▶ MATERIAL TO PROCESS:
-- ==== Sys2Proof/Tests/Slice0.lean ====
section
/-! SUPPORT. Tests. Every expected value is from spec/: 30_encoding.md R84 and R86 for the words, 95_test_vectors.md for the
results; the section is named at each group. Then one witness for each hypothesis of a statement. -/

open Sys2Proof Sys2Proof.Machine

namespace Sys2Proof.Tests

/-! ## Helpers -/

/-- An idle core with this key length. -/
def idle (len : Byte) : State := { State.reset with keylen := len }

/-- A core that runs an operation with these key words and this block, in the phase that issue leaves. -/
def running (op : Op) (c : BitVec 4) (L : Vector Word 8) (blk : Vector Word 4) : State :=
  { State.reset with
    busy := true
    int := { Internal.reset with phase := .ksInit, snap := { op := op, c := c, L := L, blk := blk } } }

/-- Eight words, all zero. -/
def zeros8 : Vector Word 8 := Vector.replicate 8 0#32

/-- Four words, all zero. -/
def zeros4 : Vector Word 4 := Vector.replicate 4 0#32

/-- A running encryption of the zero block under the zero 16-byte key. -/
def busy : State := running .enc 4#4 zeros8 zeros4

/-- A core whose next clock is its last. -/
def atPost : State := { busy with int := { busy.int with phase := .post, w := ⟨1#32, 2#32, 3#32, 4#32⟩ } }

/-- An idle core that recorded an error, with CMDOVR. -/
def failed : State := { idle 16#8 with err := true, errcode := .keySize, cmdovr := true }

/-- The STATUS word after a step that goes on. -/
def statusAfter : Host.Outcome State Fault Refusal → Option Word
  | .next t => some (statusWord t)
  | _ => none

/-- The response after a step that goes on. -/
def respAfter : Host.Outcome State Fault Refusal → Option Response
  | .next t => t.resp
  | _ => none

/-- The result words after a step that goes on. -/
def doutAfter : Host.Outcome State Fault Refusal → Option (Vector Word 4)
  | .next t => some t.dout
  | _ => none

/-- The state after a step that goes on. -/
def after : Host.Outcome State Fault Refusal → Option State
  | .next t => some t
  | _ => none

/-! ## WellFormed (R84, R86) -/

theorem test_wellFormed_illegal : WellFormed (.illegal 0x00001001#32) = false ∧
    WellFormed (.illegal 0x00000801#32) = false ∧ WellFormed (.illegal 0x00011001#32) = true := by decide

theorem test_wellFormed_odd : WellFormed (.busErrOdd .read 0x0E#8) = false ∧
    WellFormed (.busErrOdd .read 0x0D#8) = true := by decide

theorem test_wellFormed_half : WellFormed (.busErrHalf .read 0x0C#8) = false ∧
    WellFormed (.busErrHalf .read 0x0D#8) = false ∧ WellFormed (.busErrHalf .read 0x0E#8) = true := by decide

/-! ## Decoding: words written from the patterns of R80 and R86 -/

/-- ENC, DEC and ILLEGAL: RSV1 (16 bits), BLEN (8), RSV0 (4), OP (4). -/
theorem test_decode_commands :
    decodeTableWord 32 0b0000000000000000_00010000_0000_0001 = some (.enc 16#8) ∧
    decodeTableWord 32 0b0000000000000000_11111111_0000_0010 = some (.dec 255#8) ∧
    decodeTableWord 32 0b0000000000000000_00010000_0000_0011 = some (.illegal 0x00001003#32) ∧
    decodeTableWord 32 0b0000000000000000_00010000_0001_0001 = some (.illegal 0x00001011#32) ∧
    decodeTableWord 32 0b1000000000000000_00010000_0000_0001 = some (.illegal 0x80001001#32) ∧
    decodeTableWord 32 0 = some (.illegal 0#32) := by decide

/-- CMD_WHILE_BUSY takes a CMD write by state; COMPLETE is not encoded. -/
theorem test_decode_by_state : selectCommandRow true 0x00001002#32 = .cmdWhileBusy 0x00001002#32 ∧
    selectCommandRow false 0x00001002#32 = .dec 16#8 ∧ encode .complete = none := by decide

/-- Reads: WR = 0, SZ = 10, then the offset. -/
theorem test_decode_reads :
    decodeTableWord 16 0b0_10_00000000 = some .rdId ∧ decodeTableWord 16 0b0_10_00000100 = some .rdCtrl ∧
    decodeTableWord 16 0b0_10_00001000 = some .rdStatus ∧ decodeTableWord 16 0b0_10_00001100 = some .rdCmd ∧
    decodeTableWord 16 0b0_10_00010000 = some .rdKeylen ∧ decodeTableWord 16 0b0_10_00111000 = some (.rdKey 6) ∧
    decodeTableWord 16 0b0_10_01001000 = some (.rdDin 2) ∧ decodeTableWord 16 0b0_10_01011100 = some (.rdDout 3) := by
  decide

/-- Writes: WR = 1; the wdata stands above the descriptor's 16 bits. -/
theorem test_decode_writes :
    decodeTableWord 16 0b1_10_00000000 = some (.wrId 0#32) ∧
    decodeTableWord 48 0x00000001_0604 = some (.wrCtrl 1#32) ∧
    decodeTableWord 48 0x0000000E_0608 = some (.wrStatus 0xE#32) ∧
    decodeTableWord 48 0x00001001_060C = some (.wrCmd 0x1001#32) ∧
    decodeTableWord 48 0x00000010_0610 = some (.wrKeylen 16#32) ∧
    decodeTableWord 48 0x67452301_0634 = some (.wrKey 5 0x67452301#32) ∧
    decodeTableWord 48 0xbdac9b8a_0648 = some (.wrDin 2 0xbdac9b8a#32) ∧
    decodeTableWord 16 0b1_10_01010100 = some (.wrDout 1 0#32) := by decide

/-- Reserved offsets at the ends of their ranges (R34). -/
theorem test_decode_reserved :
    decodeTableWord 16 0b0_10_00010100 = some (.rsvA .read) ∧
    decodeTableWord 16 0b1_10_00011100 = some (.rsvB (.write 0#32) 1) ∧
    decodeTableWord 16 0b0_10_01100000 = some (.rsvC .read 0) ∧
    decodeTableWord 16 0b0_10_01111100 = some (.rsvC .read 7) ∧
    decodeTableWord 16 0b0_10_10000000 = some (.rsvD .read 0) ∧
    decodeTableWord 16 0b1_10_11111100 = some (.rsvD (.write 0#32) 31) := by decide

▶ WHAT YOU HAVE TO DO:
Write out exactly the lines between the start of the entries and the line containing "(R84, R86) -/", including that line and the first one.

▶ RESULT OF THE TASK:
-- ==== Sys2Proof/Tests/Slice0.lean ====
section
/-! SUPPORT. Tests. Every expected value is from spec/: 30_encoding.md R84 and R86 for the words, 95_test_vectors.md for the
results; the section is named at each group. Then one witness for each hypothesis of a statement. -/

open Sys2Proof Sys2Proof.Machine

namespace Sys2Proof.Tests

/-! ## Helpers -/

/-- An idle core with this key length. -/
def idle (len : Byte) : State := { State.reset with keylen := len }

/-- A core that runs an operation with these key words and this block, in the phase that issue leaves. -/
def running (op : Op) (c : BitVec 4) (L : Vector Word 8) (blk : Vector Word 4) : State :=
  { State.reset with
    busy := true
    int := { Internal.reset with phase := .ksInit, snap := { op := op, c := c, L := L, blk := blk } } }

/-- Eight words, all zero. -/
def zeros8 : Vector Word 8 := Vector.replicate 8 0#32

/-- Four words, all zero. -/
def zeros4 : Vector Word 4 := Vector.replicate 4 0#32

/-- A running encryption of the zero block under the zero 16-byte key. -/
def busy : State := running .enc 4#4 zeros8 zeros4

/-- A core whose next clock is its last. -/
def atPost : State := { busy with int := { busy.int with phase := .post, w := ⟨1#32, 2#32, 3#32, 4#32⟩ } }

/-- An idle core that recorded an error, with CMDOVR. -/
def failed : State := { idle 16#8 with err := true, errcode := .keySize, cmdovr := true }

/-- The STATUS word after a step that goes on. -/
def statusAfter : Host.Outcome State Fault Refusal → Option Word
  | .next t => some (statusWord t)
  | _ => none

/-- The response after a step that goes on. -/
def respAfter : Host.Outcome State Fault Refusal → Option Response
  | .next t => t.resp
  | _ => none

/-- The result words after a step that goes on. -/
def doutAfter : Host.Outcome State Fault Refusal → Option (Vector Word 4)
  | .next t => some t.dout
  | _ => none

/-- The state after a step that goes on. -/
def after : Host.Outcome State Fault Refusal → Option State
  | .next t => some t
  | _ => none

/-! ## WellFormed (R84, R86) -/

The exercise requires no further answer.